[Problem details]
Repeat, please, only the lines from the top of the data down to the line with "def crcStep (c"; include both of those lines.
Given data below:
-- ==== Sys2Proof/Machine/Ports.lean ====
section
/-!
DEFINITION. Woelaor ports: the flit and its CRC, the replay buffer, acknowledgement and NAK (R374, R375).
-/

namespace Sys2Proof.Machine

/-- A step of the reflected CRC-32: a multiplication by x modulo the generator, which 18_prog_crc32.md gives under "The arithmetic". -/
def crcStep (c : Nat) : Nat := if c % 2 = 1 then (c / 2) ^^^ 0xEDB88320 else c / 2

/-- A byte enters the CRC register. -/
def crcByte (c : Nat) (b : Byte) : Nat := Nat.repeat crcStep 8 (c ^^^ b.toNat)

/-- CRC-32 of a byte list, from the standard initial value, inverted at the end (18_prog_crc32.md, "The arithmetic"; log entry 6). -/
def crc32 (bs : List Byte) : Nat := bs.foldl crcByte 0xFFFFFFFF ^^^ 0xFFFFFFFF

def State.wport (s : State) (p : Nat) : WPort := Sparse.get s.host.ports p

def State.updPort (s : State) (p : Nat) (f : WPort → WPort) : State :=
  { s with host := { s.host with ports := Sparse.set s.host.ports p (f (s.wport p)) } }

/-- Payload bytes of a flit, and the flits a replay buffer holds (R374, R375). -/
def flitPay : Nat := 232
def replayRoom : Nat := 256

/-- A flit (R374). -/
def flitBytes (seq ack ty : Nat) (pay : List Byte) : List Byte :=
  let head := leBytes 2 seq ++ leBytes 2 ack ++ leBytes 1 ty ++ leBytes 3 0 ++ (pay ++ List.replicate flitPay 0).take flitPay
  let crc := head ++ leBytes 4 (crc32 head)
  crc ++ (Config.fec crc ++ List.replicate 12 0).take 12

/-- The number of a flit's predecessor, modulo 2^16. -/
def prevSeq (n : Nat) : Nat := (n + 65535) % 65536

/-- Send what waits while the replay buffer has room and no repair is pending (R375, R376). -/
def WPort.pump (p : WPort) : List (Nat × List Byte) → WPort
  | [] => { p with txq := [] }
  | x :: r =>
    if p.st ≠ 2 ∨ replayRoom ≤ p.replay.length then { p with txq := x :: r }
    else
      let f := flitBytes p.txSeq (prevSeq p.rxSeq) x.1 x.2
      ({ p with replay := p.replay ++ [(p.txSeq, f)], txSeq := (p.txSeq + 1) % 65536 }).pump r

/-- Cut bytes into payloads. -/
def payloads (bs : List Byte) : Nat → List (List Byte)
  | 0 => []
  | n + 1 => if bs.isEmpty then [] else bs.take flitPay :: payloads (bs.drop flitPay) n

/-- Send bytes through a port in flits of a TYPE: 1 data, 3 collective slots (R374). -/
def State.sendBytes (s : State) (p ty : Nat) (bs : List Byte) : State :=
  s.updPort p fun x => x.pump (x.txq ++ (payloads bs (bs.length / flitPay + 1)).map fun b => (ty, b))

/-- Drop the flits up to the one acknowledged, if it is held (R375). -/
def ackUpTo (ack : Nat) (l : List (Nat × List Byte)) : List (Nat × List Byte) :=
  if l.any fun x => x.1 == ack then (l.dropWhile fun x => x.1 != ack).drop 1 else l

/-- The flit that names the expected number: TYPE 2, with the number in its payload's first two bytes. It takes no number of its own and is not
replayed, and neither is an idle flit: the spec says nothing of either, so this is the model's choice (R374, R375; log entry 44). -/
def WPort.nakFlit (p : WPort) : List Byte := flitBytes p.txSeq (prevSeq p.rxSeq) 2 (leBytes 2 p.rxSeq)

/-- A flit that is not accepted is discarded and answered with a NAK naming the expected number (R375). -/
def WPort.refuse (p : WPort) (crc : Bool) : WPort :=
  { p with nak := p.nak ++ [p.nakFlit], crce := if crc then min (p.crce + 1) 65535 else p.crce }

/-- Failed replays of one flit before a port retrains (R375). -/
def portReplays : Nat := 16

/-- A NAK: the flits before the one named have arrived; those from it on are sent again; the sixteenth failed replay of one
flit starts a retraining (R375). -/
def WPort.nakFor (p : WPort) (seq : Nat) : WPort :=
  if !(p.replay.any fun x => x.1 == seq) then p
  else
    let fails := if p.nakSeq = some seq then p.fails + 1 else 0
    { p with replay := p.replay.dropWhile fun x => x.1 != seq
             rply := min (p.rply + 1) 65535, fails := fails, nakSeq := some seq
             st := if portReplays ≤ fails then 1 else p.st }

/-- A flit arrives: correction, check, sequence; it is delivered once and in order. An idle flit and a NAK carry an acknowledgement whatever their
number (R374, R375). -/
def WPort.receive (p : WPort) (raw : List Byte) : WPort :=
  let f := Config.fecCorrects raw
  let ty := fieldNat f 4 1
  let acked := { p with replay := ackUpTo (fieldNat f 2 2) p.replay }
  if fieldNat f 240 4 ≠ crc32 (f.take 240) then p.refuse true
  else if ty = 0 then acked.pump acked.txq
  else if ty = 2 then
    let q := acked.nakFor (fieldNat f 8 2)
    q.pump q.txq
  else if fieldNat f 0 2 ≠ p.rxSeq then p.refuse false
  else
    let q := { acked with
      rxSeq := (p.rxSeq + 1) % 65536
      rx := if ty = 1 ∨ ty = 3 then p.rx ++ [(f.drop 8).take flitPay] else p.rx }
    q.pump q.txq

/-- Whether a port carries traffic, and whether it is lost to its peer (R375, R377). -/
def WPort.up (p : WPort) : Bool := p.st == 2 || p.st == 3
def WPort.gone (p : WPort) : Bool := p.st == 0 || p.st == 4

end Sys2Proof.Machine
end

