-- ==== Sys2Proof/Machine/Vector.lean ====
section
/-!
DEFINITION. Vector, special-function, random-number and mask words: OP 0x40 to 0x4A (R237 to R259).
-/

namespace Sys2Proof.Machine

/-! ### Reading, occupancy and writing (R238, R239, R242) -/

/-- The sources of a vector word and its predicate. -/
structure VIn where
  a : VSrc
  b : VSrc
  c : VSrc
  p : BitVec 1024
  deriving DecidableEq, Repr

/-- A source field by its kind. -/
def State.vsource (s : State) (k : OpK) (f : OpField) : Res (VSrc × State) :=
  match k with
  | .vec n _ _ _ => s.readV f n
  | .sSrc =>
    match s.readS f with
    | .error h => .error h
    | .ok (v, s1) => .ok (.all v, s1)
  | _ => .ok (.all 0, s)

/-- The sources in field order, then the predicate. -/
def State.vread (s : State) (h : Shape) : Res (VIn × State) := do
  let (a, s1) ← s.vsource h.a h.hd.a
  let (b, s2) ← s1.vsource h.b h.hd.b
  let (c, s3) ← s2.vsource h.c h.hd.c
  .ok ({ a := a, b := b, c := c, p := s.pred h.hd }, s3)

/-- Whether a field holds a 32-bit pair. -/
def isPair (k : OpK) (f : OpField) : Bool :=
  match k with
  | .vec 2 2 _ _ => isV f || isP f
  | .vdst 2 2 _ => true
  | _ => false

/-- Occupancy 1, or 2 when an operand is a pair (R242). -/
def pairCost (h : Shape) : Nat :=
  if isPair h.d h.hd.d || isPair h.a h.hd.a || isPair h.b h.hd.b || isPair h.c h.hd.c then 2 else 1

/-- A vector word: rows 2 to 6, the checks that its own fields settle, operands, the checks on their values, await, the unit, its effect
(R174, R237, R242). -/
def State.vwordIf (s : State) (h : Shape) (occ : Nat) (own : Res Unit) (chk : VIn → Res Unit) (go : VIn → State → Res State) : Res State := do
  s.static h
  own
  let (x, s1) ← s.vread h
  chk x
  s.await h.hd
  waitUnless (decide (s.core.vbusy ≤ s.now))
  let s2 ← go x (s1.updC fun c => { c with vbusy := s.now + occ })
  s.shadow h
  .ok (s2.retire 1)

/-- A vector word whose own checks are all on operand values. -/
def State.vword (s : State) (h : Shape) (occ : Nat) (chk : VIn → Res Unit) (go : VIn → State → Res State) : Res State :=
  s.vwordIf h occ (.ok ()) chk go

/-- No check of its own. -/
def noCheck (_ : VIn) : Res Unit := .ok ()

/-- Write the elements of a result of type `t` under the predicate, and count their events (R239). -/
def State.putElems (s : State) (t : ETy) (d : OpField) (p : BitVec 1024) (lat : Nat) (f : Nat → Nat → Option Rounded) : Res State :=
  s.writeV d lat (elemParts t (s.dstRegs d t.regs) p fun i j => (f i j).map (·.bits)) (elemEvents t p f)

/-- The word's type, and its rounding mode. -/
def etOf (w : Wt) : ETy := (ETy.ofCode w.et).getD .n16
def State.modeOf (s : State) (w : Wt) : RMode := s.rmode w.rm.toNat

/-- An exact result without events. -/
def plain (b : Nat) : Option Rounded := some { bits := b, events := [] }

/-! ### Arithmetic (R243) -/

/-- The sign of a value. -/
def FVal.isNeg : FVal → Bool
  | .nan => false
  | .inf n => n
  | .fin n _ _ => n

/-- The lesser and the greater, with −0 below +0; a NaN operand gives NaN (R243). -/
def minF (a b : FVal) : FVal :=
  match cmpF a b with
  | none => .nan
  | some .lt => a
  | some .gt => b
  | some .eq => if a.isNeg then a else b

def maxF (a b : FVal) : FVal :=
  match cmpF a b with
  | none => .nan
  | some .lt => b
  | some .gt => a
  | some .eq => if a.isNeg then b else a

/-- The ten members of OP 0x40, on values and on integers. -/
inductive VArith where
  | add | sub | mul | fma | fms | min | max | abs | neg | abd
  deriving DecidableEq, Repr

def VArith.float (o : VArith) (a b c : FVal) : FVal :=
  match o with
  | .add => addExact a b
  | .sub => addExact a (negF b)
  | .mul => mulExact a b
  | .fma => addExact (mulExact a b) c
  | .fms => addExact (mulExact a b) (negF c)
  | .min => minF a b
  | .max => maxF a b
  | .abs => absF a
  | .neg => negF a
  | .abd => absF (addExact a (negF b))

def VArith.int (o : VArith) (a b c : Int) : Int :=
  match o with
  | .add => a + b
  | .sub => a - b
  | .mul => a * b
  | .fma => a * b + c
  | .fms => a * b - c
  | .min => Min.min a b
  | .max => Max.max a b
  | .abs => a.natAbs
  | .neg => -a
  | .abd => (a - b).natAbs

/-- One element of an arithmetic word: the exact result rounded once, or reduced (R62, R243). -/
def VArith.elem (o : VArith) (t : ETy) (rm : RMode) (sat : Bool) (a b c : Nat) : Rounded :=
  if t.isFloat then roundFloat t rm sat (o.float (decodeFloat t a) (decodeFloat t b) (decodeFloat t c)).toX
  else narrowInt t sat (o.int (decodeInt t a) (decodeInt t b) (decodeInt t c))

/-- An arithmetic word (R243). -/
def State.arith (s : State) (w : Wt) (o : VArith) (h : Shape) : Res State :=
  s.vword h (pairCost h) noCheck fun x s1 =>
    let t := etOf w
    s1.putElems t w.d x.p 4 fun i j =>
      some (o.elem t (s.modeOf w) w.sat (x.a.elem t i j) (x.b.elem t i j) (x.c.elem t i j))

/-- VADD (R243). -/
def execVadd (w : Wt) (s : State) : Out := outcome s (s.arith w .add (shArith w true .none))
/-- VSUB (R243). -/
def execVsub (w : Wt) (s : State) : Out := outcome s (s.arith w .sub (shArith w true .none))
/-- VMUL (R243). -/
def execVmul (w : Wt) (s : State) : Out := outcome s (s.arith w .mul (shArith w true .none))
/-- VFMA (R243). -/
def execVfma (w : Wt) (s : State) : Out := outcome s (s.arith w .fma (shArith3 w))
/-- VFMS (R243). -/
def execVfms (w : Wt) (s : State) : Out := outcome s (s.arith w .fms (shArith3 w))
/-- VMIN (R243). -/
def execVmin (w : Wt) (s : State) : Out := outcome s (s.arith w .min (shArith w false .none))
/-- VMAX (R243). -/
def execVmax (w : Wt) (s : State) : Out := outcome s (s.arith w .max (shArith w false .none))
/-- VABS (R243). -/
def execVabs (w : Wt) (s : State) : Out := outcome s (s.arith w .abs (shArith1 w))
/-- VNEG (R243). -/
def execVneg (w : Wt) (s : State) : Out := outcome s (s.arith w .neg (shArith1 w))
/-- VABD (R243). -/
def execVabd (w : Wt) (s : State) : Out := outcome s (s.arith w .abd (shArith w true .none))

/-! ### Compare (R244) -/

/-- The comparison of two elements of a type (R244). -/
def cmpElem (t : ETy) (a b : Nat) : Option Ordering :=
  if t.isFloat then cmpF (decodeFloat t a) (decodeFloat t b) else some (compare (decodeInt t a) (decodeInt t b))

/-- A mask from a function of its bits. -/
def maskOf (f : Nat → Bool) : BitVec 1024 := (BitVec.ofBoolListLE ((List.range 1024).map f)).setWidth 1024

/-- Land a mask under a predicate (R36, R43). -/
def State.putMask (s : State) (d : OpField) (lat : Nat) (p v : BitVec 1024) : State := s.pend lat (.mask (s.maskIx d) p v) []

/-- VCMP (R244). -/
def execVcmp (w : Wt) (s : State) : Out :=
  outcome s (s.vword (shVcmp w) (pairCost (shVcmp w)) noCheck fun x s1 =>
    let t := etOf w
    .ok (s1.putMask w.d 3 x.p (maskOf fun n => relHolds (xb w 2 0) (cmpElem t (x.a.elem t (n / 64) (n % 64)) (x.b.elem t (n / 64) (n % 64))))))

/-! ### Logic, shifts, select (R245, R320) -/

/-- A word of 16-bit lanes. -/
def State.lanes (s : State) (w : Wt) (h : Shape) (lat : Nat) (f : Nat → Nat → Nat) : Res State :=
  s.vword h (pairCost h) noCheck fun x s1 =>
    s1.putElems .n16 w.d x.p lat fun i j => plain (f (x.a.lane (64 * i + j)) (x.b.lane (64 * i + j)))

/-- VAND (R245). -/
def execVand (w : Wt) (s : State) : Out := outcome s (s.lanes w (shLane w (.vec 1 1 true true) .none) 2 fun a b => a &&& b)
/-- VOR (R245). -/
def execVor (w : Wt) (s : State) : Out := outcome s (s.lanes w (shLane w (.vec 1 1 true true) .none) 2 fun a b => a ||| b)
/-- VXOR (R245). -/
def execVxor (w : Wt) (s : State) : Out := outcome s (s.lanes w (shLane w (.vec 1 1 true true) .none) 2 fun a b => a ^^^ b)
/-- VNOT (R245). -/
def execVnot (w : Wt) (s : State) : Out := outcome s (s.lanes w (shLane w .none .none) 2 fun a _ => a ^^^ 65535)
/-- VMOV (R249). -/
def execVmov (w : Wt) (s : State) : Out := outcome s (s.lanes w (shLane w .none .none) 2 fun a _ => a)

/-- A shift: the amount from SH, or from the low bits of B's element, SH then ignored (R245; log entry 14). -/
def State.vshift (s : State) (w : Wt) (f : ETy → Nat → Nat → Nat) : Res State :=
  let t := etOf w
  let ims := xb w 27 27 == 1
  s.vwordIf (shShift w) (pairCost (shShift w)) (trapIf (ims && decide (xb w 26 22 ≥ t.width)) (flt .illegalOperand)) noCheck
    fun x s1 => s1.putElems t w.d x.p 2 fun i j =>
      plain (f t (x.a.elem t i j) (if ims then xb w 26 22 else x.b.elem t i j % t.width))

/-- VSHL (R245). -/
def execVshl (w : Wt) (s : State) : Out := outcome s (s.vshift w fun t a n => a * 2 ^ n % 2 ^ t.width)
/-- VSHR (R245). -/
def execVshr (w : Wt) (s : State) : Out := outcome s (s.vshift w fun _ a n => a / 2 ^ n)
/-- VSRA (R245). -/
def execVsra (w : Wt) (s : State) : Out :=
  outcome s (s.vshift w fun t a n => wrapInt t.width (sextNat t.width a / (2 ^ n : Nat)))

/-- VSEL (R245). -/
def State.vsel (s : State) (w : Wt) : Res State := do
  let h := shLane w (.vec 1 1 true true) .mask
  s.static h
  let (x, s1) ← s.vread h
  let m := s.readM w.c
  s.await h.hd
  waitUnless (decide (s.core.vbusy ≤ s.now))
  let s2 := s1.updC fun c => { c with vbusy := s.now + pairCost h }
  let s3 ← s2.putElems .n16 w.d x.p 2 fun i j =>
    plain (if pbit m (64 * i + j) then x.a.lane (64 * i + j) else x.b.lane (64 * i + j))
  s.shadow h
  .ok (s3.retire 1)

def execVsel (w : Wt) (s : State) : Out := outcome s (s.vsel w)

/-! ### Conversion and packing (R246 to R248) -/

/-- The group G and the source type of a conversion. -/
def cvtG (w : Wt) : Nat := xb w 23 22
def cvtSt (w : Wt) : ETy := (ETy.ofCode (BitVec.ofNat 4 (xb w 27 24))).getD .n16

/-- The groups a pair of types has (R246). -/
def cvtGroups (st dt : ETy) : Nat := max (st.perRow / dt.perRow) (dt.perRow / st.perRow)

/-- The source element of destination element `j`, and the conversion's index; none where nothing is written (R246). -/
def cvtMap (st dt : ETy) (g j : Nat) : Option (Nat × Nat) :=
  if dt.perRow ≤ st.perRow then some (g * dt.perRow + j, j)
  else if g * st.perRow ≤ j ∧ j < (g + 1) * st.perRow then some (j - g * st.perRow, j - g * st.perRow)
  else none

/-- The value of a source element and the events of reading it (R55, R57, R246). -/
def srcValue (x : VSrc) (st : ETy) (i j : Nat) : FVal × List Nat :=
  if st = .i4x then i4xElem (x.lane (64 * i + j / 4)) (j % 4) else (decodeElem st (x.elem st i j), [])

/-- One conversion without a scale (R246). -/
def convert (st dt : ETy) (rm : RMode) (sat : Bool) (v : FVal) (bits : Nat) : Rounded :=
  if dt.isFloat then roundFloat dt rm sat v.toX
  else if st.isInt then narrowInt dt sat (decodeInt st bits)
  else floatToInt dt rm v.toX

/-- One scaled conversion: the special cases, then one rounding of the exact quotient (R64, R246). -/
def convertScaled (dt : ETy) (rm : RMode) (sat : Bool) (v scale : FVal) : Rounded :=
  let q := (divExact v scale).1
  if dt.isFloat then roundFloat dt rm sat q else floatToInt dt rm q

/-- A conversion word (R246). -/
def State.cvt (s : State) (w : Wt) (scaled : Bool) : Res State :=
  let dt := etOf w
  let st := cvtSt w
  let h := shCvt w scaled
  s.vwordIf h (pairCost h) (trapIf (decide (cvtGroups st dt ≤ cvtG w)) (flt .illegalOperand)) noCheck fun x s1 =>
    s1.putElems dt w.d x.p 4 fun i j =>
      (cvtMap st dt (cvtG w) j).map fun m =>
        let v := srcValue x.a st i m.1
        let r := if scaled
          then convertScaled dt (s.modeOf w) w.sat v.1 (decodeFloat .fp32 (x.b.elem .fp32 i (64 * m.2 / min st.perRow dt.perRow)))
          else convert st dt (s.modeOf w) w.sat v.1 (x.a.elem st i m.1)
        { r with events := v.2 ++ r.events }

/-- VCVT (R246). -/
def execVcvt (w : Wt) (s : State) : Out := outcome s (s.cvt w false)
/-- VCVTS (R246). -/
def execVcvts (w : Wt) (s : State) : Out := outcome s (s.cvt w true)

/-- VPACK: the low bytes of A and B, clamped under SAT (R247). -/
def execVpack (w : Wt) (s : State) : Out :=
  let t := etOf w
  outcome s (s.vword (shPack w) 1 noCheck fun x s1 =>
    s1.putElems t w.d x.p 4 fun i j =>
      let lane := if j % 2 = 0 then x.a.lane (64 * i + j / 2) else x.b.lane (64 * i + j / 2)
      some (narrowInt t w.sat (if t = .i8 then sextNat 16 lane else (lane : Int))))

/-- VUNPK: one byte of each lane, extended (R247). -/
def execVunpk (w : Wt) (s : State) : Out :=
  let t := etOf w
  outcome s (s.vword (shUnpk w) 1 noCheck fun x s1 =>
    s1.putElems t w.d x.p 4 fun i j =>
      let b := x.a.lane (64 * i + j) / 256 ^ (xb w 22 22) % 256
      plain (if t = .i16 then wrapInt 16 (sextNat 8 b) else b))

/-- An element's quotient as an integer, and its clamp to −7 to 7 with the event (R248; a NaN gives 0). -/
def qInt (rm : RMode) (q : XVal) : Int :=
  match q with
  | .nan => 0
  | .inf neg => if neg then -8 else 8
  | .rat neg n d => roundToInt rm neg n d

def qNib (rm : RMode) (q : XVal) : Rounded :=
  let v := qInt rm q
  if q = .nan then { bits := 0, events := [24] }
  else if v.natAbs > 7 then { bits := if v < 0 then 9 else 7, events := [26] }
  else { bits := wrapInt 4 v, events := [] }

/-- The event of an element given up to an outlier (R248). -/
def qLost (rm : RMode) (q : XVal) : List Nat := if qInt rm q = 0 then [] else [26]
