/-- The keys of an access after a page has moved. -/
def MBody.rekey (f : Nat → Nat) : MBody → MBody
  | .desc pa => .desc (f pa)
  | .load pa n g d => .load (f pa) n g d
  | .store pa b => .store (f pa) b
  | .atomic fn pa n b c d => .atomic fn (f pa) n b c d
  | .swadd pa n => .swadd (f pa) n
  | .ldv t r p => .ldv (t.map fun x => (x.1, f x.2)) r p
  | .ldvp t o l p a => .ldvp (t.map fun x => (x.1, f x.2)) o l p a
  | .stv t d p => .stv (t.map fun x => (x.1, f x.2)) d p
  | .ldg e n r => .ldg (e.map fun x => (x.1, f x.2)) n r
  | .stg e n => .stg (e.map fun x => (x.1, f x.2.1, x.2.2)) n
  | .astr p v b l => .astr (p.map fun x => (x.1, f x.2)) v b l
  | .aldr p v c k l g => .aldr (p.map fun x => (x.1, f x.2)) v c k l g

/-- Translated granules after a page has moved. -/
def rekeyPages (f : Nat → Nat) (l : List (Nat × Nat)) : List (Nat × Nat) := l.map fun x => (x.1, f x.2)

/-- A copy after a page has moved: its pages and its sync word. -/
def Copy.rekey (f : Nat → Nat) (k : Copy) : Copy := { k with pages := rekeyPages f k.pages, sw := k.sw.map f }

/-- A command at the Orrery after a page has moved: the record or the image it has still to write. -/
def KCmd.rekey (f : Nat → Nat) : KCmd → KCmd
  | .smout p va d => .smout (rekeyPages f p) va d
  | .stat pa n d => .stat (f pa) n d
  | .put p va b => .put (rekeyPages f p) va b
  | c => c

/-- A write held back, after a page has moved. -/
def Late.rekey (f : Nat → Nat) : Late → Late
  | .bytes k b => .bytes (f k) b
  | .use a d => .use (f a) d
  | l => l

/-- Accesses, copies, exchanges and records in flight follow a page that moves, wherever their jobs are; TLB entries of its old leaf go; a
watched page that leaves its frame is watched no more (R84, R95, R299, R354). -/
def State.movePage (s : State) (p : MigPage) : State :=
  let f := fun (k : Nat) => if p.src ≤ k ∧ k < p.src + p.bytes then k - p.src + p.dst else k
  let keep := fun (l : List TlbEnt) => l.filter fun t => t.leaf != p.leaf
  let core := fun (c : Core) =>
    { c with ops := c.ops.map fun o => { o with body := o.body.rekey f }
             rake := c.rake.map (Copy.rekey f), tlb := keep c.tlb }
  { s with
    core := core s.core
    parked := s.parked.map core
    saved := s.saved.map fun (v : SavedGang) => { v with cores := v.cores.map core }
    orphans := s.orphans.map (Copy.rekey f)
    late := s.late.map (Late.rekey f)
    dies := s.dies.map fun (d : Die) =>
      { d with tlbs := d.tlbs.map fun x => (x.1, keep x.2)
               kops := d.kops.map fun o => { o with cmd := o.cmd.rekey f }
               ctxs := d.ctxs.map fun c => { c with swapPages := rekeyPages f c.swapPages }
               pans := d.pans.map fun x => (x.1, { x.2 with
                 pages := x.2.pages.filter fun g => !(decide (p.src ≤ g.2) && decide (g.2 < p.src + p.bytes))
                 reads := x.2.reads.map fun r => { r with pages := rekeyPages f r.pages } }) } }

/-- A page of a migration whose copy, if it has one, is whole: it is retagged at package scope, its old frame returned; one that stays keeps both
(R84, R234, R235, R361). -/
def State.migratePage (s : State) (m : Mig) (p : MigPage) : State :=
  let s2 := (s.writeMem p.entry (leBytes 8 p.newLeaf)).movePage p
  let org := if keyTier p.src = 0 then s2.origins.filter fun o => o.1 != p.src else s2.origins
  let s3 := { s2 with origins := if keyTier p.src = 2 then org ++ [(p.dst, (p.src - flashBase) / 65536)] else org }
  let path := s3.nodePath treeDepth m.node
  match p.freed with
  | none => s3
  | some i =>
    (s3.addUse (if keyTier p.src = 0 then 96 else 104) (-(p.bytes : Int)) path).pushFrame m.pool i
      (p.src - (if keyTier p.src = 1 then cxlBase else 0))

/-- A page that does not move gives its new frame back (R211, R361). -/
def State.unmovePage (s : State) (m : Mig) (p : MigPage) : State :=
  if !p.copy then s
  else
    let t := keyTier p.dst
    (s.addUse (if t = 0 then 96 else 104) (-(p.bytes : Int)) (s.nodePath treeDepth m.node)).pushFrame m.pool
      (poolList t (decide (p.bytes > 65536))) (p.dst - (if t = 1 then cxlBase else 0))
End of Given data.
[Output]
-- ==== Sys2Proof/Machine/Ports.lean ====
section
/-!
DEFINITION. Woelaor ports: the flit and its CRC, the replay buffer, acknowledgement and NAK (R374, R375).
-/

namespace Sys2Proof.Machine

/-- A step of the reflected CRC-32: a multiplication by x modulo the generator, which 18_prog_crc32.md gives under "The arithmetic". -/
def crcStep (c : Nat) : Nat := if c % 2 = 1 then (c / 2) ^^^ 0xEDB88320 else c / 2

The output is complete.